NGI The Weekly Gas Market Report

Briefs -- Pacific Gas & Electric Co. | InterGen | Azure Midstream | Railroad Commission of Texas

California regulators have approved a general rate case settlement agreement for Pacific Gas and Electric Co. (PG&E) for 2017-2019 that includes an $88 million (1.1%) increase this year, pushing the San Francisco-based combination utility's overall authorized revenue level to slightly above $8 billion. The settlement includes small decreases for natural gas and electric distribution operations and a $153 million increase for electric generation this year, while authorizing collective increases of more than $800 million for the subsequent two years -- $444 million (5.5%) next year and $361 million (4.3%) in 2019. The California Public Utilities Commission (CPUC) noted that the revenue levels would allow PG&E to provide "safe, reliable service." CPUC President Michael Pickercalled the settlement "a compromise" that significantly reduces a revenue requirement that was originally sought by PG&E.

InterGen said it plans to launch a sales process soon for its Mexican business interests. The company is one of the largest independent power producers in Mexico with more than 2,200 MW in operation with six combined-cycle gas turbine plants throughout the country.
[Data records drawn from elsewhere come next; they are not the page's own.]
/-! ### Peers, frames and messages -/

theorem State.enterPeer_clients {id : Nat} {a : Advert} {t : State} (h : s.enterPeer id a = some t) : t.clients = s.clients := by
  unfold State.enterPeer at h
  split at h
  · cases h
    rfl
  · split at h
    · cases h
      exact State.raise_clients _ _
    · cases h

theorem State.receive_clients (w : WireFrame) : (s.receive w).clients = s.clients := by
  unfold State.receive State.queueFrame
  repeat' split
  all_goals simp

theorem State.takeLink_clients (tag : Tag) (b : List Byte) : (s.takeLink tag b).clients = s.clients := by
  unfold State.takeLink
  simp only
  split <;> rfl

theorem State.frameTaken_clients : s.frameTaken.clients = s.clients := by
  unfold State.frameTaken
  repeat' split
  all_goals simp

/-! ### Flows -/

theorem State.mapFlow_clients (j : Fin 128) (f : FlowRecord → FlowRecord) : (s.mapFlow j f).clients = s.clients := by
  unfold State.mapFlow
  split
  · exact (State.putFlow_same _ _ s).2.2.2.2.2.2.1
  · rfl
  · rfl

theorem State.sampleFlow_clients (i : Fin 64) (r : ClientRecord) (d : Digest) (x : FlowSample) :
    (s.sampleFlow i r d x).clients = s.clients := by
  have hput : ∀ k y, (s.putFlow k y).clients = s.clients := fun k y => (State.putFlow_same k y s).2.2.2.2.2.2.1
  unfold State.sampleFlow State.classify
  simp only
  repeat' split
  all_goals first
    | rfl
    | exact hput _ _
    | exact State.flowActivity_clients

theorem State.round_clients : s.round.clients = s.clients := walk_same State.clients _ State.testFlow_clients _ s

theorem demoteOver_clients (fair n : Nat) (s : State) : (demoteOver fair n s).clients = s.clients := by
  induction n generalizing s with
  | zero => rfl
  | succ n ih =>
    unfold demoteOver
    split
    · split
      · exact (ih _).trans (State.putFlow_same _ _ s).2.2.2.2.2.2.1
      · rfl
    · rfl

theorem State.hearAirtime_clients : s.hearAirtime.clients = s.clients := by
  have hover : s.overshoot.clients = s.clients := by
    unfold State.overshoot
    split
    · exact demoteOver_clients _ _ _
    · rfl
  exact State.round_clients.trans hover

theorem State.enterContext_clients (i : Fin 64) (c : ClientId) (gs : List CarriedFlow) : (s.enterContext i c gs).clients = s.clients := by
  refine walk_same State.clients _ (fun g u => ?_) gs s
  unfold State.enterCarried
  split
  · rfl
  · split
    · exact (State.putFlow_same _ _ u).2.2.2.2.2.2.1
    · rfl

theorem State.resolveFlows_clients (c : ClientId) : (s.resolveFlows c).clients = s.clients :=
  walk_same State.clients _ State.testFlow_clients _ s

end

end Sys2Proof.Machine
end

section
/-! SUPPORT. Proofs: how a record's minutes and day stamp move, and the operations under which every record lasts (O60). -/

namespace Sys2Proof.Machine

/-! ### One record, before and after -/

/-- Used minutes within a day, and none while PROVISIONAL (R22, R96). -/
def ClientRecord.Sound (r : ClientRecord) : Prop := r.used ≤ 1440 ∧ (r.state = .provisional → r.used = 0)

/-- A sound record grows older: of the same client, its day stamp does not fall, nor within a day its used minutes. -/
def ClientRecord.Ages (r q : ClientRecord) : Prop :=
  r.Sound → q.Sound ∧ q.client = r.client ∧ r.dayStamp ≤ q.dayStamp ∧ (q.dayStamp = r.dayStamp → r.used ≤ q.used)

section
variable {r q x : ClientRecord}

theorem ClientRecord.Ages.refl (r : ClientRecord) : r.Ages r := fun h => ⟨h, rfl, le_rfl, fun _ => le_rfl⟩

theorem ClientRecord.Ages.trans (h : r.Ages q) (k : q.Ages x) : r.Ages x := fun hr => by
  obtain ⟨hq, hqc, hqd, hqu⟩ := h hr
  obtain ⟨hx, hxc, hxd, hxu⟩ := k hq
  refine ⟨hx, hxc.trans hqc, hqd.trans hxd, fun hd => ?_⟩
  have hday : q.dayStamp = r.dayStamp := le_antisymm (hxd.trans_eq hd) hqd
  exact (hqu hday).trans (hxu (hd.trans hday.symm))

/-- A change that leaves the client and the figures, and makes no record PROVISIONAL. -/
theorem ClientRecord.Ages.of_same (hc : q.client = r.client) (hu : q.used = r.used) (hd : q.dayStamp = r.dayStamp)
    (hst : q.state = .provisional → r.state = .provisional) : r.Ages q := fun h =>
  ⟨⟨hu ▸ h.1, fun hp => hu.trans (h.2 (hst hp))⟩, hc, hd.ge, fun _ => hu.ge⟩

theorem ClientRecord.ages_countMinute (r : ClientRecord) : r.Ages r.countMinute := by
  by_cases hc : r.Counts
  · rw [ClientRecord.countMinute_counts hc]
    intro h
    refine ⟨⟨Nat.min_le_left _ _, fun hp => ?_⟩, rfl, le_rfl, fun _ => le_min h.1 (Nat.le_succ _)⟩
    have hst : r.state = .provisional := hp
    rcases hc.2.1 with h1 | h1 | h1 <;> rw [hst] at h1 <;> cases h1
  · rw [ClientRecord.countMinute_idle hc]
    exact .of_same rfl rfl rfl id

theorem ClientRecord.ages_resetDay (day : Nat) (r : ClientRecord) : r.Ages (r.resetDay day) := by
  unfold ClientRecord.resetDay
  split
  · rename_i h
    exact fun _ => ⟨⟨Nat.zero_le _, fun _ => rfl⟩, rfl, h.2.le, fun hd => absurd hd h.2.ne'⟩
  · exact .refl r

theorem ClientRecord.ages_rebind (b : Book) (r : ClientRecord) : r.Ages (r.rebind b) := by
  unfold ClientRecord.rebind
  split
  · exact .of_same rfl rfl rfl id
  · exact .refl r

theorem ClientRecord.ages_smooth (dbm : Int) (r : ClientRecord) : r.Ages (r.smooth dbm) := by
  unfold ClientRecord.smooth
  simp only
  split <;> exact .of_same rfl rfl rfl id

theorem ClientRecord.ages_worked (a : Access) (r : ClientRecord) : r.Ages (if r.held then { r with access := a } else r) := by
  split
  · exact .of_same rfl rfl rfl id
  · exact .refl r

/-- The figures of a merge lie within the day, and never before those merged into (R66). -/
theorem mergeFigures_ages {used delta day usedThere dayThere : Nat} (hu : used ≤ 1440) :
    (mergeFigures used delta day usedThere dayThere).2 ≤ 1440 ∧ day ≤ (mergeFigures used delta day usedThere dayThere).1 ∧
      ((mergeFigures used delta day usedThere dayThere).1 = day → used ≤ (mergeFigures used delta day usedThere dayThere).2) := by
  have hmax : Config.maxUsed = 1440 := rfl
  unfold mergeFigures
  rw [hmax]
  split
  · exact ⟨Nat.min_le_left _ _, le_rfl, fun _ => le_min hu (Nat.le_max_left _ _)⟩
  · split
    · exact ⟨Nat.min_le_left _ _, le_rfl, fun _ => le_min hu (Nat.le_max_left _ _)⟩
    · exact ⟨Nat.min_le_left _ _, by simp only; omega, fun h => by simp only at h; omega⟩

theorem ClientRecord.ages_merged (h : Handover) (hst : r.state ≠ .provisional) :
    let m := mergeFigures r.used r.countedHere r.dayStamp h.used h.dayStamp
    r.Ages { r with dayStamp := m.1, used := m.2, contextAwaited := false } := fun hr => by
  obtain ⟨h1, h2, h3⟩ := mergeFigures_ages (delta := r.countedHere) (day := r.dayStamp) (usedThere := h.used)
    (dayThere := h.dayStamp) hr.1
  exact ⟨⟨h1, fun hp => absurd hp hst⟩, rfl, h2, h3⟩

theorem ClientRecord.ages_resolved (h : Handover) (hst : r.state = .provisional) :
    let m := mergeFigures 0 r.countedHere r.dayStamp h.used h.dayStamp
    r.Ages (r.resolved m.1 m.2) := fun hr => by
  obtain ⟨h1, h2, h3⟩ := mergeFigures_ages (used := 0) (delta := r.countedHere) (day := r.dayStamp) (usedThere := h.used)
    (dayThere := h.dayStamp) (Nat.zero_le _)
  refine ⟨⟨h1, nofun⟩, rfl, h2, fun hd => ?_⟩
  rw [hr.2 hst]
  exact Nat.zero_le _

/-- The figure of a PROVISIONAL expiry, with an allowance within a day (R68). -/
theorem ClientRecord.ages_fallback {p : Profile} {fallback : Nat} (hp : ∀ a, p.allowance = some a → a ≤ 1440) :
    r.Ages (r.resolved r.dayStamp (fallbackFigure p.allowance fallback r.used)) := fun hr => by
  have hle : r.used ≤ fallbackFigure p.allowance fallback r.used ∧ fallbackFigure p.allowance fallback r.used ≤ 1440 := by
    unfold fallbackFigure
    cases ha : p.allowance with
    | none => exact ⟨le_rfl, hr.1⟩
    | some a => exact ⟨Nat.le_max_left _ _, max_le hr.1 ((Nat.sub_le _ _).trans (hp a ha))⟩
  exact ⟨⟨hle.2, nofun⟩, rfl, le_rfl, fun _ => hle.1⟩

end

/-! ### Every record lasts -/

/-- Every record of `t` is one of `s`, grown older. -/
def Lasts (s t : State) : Prop := ∀ i q, t.record i = some q → ∃ r, s.record i = some r ∧ r.Ages q

section
variable {s t u : State}

theorem Lasts.refl (s : State) : Lasts s s := fun _ q h => ⟨q, h, .refl q⟩

theorem Lasts.trans (h : Lasts s t) (k : Lasts t u) : Lasts s u := fun i q hq => by
  obtain ⟨x, hx, hxq⟩ := k i q hq
  obtain ⟨r, hr, hrx⟩ := h i x hx
  exact ⟨r, hr, hrx.trans hxq⟩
The portfolio includes a new 220 MW combined-cycle plant, San Luis de la Paz, and a 155 MW wind farm with partner IEnova, Energia Sierra Juarez, which reached commercial operations in 2015. InterGen also owns and operates three compression stations and one 65-kilometer (40-mile) natural gas pipeline in Mexico.

The U.S. Bankruptcy Court for the Southern District of Texas has approved Azure Midstream Partners LP's liquidation plan, which is expected to become effective June 2 [No. 17-30461]. After Azure filed for bankruptcy an affiliate ofEnterprise Products Partners LP (BTA Gathering LLC) in March agreed to acquire its assets.
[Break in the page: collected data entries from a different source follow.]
-- ==== Sys2Proof/Machine/FrameQueue.lean ====
section
/-! DEFINITION. FQ.PUSH and FQ.POP (spec/40_frame_queue.md): the two operations run their micro-steps P1 to P4 (R104)
and C1 to C4 (R105), whose private values stand in `inflight`; at each boundary of a pop from FQ(rx) the interrupt may
run (R107). The atomic transitions R100 and R101 are `pushFrame` and `popFrame` of Ops.lean. -/

namespace Sys2Proof.Machine

/-! ## Micro-steps of FQ.PUSH (R104) -/

/-- P1: read the own index and, once, the consumer's index. -/
def pushP1 (q : QSel) (s : State) : State :=
  s.setPush { busy := true, h := (s.queue q).head, t := (s.queue q).tail }

/-- The test of P2: the queue is full as far as the producer's copy of `tail` says. -/
def pushSeesFull (q : QSel) (s : State) : Bool := nextIndex (s.cap q) s.inflight.push.h == s.inflight.push.t

/-- P3: write the frame to slot `h`. -/
def pushP3 (q : QSel) (f : BusFrame) (s : State) : State :=
  s.setQueue q { s.queue q with slot := Memory.write (s.queue q).slot s.inflight.push.h f }

/-- P4: publish the new `head`. -/
def pushP4 (q : QSel) (s : State) : State :=
  s.setQueue q { s.queue q with head := nextIndex (s.cap q) s.inflight.push.h }

/-- The push is over: its private values are gone. -/
def pushEnd (s : State) : State := s.setPush {}

/-- P1 to P4 in order. Nothing runs between them (R107): a push on FQ(rx) runs in interrupt context to completion, a
push on FQ(tx) in the one background context. -/
def pushMicro (q : QSel) (f : BusFrame) (s : State) : Bool × State :=
  if pushSeesFull q (pushP1 q s) then (false, pushEnd ((pushP1 q s).raise (.queueFull q)))
  else (true, pushEnd (pushP4 q (pushP3 q f (pushP1 q s))))

/-! ## Micro-steps of FQ.POP (R105) -/

/-- C1: read the own index and, once, the producer's index. -/
def popC1 (q : QSel) (s : State) : State :=
  s.setPop { busy := true, t := (s.queue q).tail, h := (s.queue q).head, f := {} }

/-- The test of C2: the queue is empty as far as the consumer's copy of `head` says. -/
def popSeesEmpty (s : State) : Bool := s.inflight.pop.h == s.inflight.pop.t

/-- C3: read the frame of slot `t`. -/
def popC3 (q : QSel) (s : State) : State :=
  s.setPop { s.inflight.pop with f := Memory.read (s.queue q).slot s.inflight.pop.t }

/-- C4: publish the new `tail`. -/
def popC4 (q : QSel) (s : State) : State :=
  s.setQueue q { s.queue q with tail := nextIndex (s.cap q) s.inflight.pop.t }

/-- The pop is over: its private values are gone. -/
def popEnd (s : State) : State := s.setPop {}

/-- A boundary between two micro-steps of a pop: the interrupt can fall there for FQ(rx), whose producer runs in
interrupt context; on FQ(tx) nothing interleaves (R107, C3 of 90_conflicts.md). -/
def popBoundary : QSel → State → Answer
  | .rx, s => preempt s
  | .tx, s => .next s

/-- C1 to C4 in order, with the boundaries between them. -/
def popMicro (q : QSel) (s : State) : Host.Outcome (Option BusFrame × State) Fault Refusal :=
  andThen (popBoundary q (popC1 q s)) fun s1 =>
    if popSeesEmpty s1 then .next (none, popEnd s1)
    else
      andThen (popBoundary q s1) fun s2 =>
        andThen (popBoundary q (popC3 q s2)) fun s3 =>
          .next (some s3.inflight.pop.f, popEnd (popC4 q s3))

/-! ## The operations -/

/-- `FQ.PUSH q, frame -> bool` (R100, R104). -/
def execFqPush (q : QSel) (frame : BusFrame) (s : State) : Answer :=
  atProducerPort q s fun s =>
    if frame.inv then .next ((pushMicro q frame s).2.answer (.bool (pushMicro q frame s).1))
    else .refused .frameInvariant

/-- `FQ.POP q -> none or some frame` (R101, R105). -/
def execFqPop (q : QSel) (s : State) : Answer :=
  atConsumerPort q s fun s => andThen (popMicro q s) fun r => .next (r.2.answer (.frame r.1))

end Sys2Proof.Machine
end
Texas Gov. Greg Abbott signed HB 1818, which reauthorizes the Railroad Commission of Texas (RRC), the state’s primary oil and natural gas regulator, for another 12 years. The bill was approved by the state Senate earlier in May. “...Gov. Abbott has ensured regulatory certainty for the Texas oil and gas industry and strengthened oversight of energy development in the Lone Star State,” said Ed Longanecker, president of the Texas Independent Producers & Royalty Owners Association.The exploration and production sector “is the key economic driver in the state of Texas, providing employment for hundreds of thousands of Texans and generating tax revenue that supports all aspects of the economy, including education, public safety, water conservation, and infrastructure development.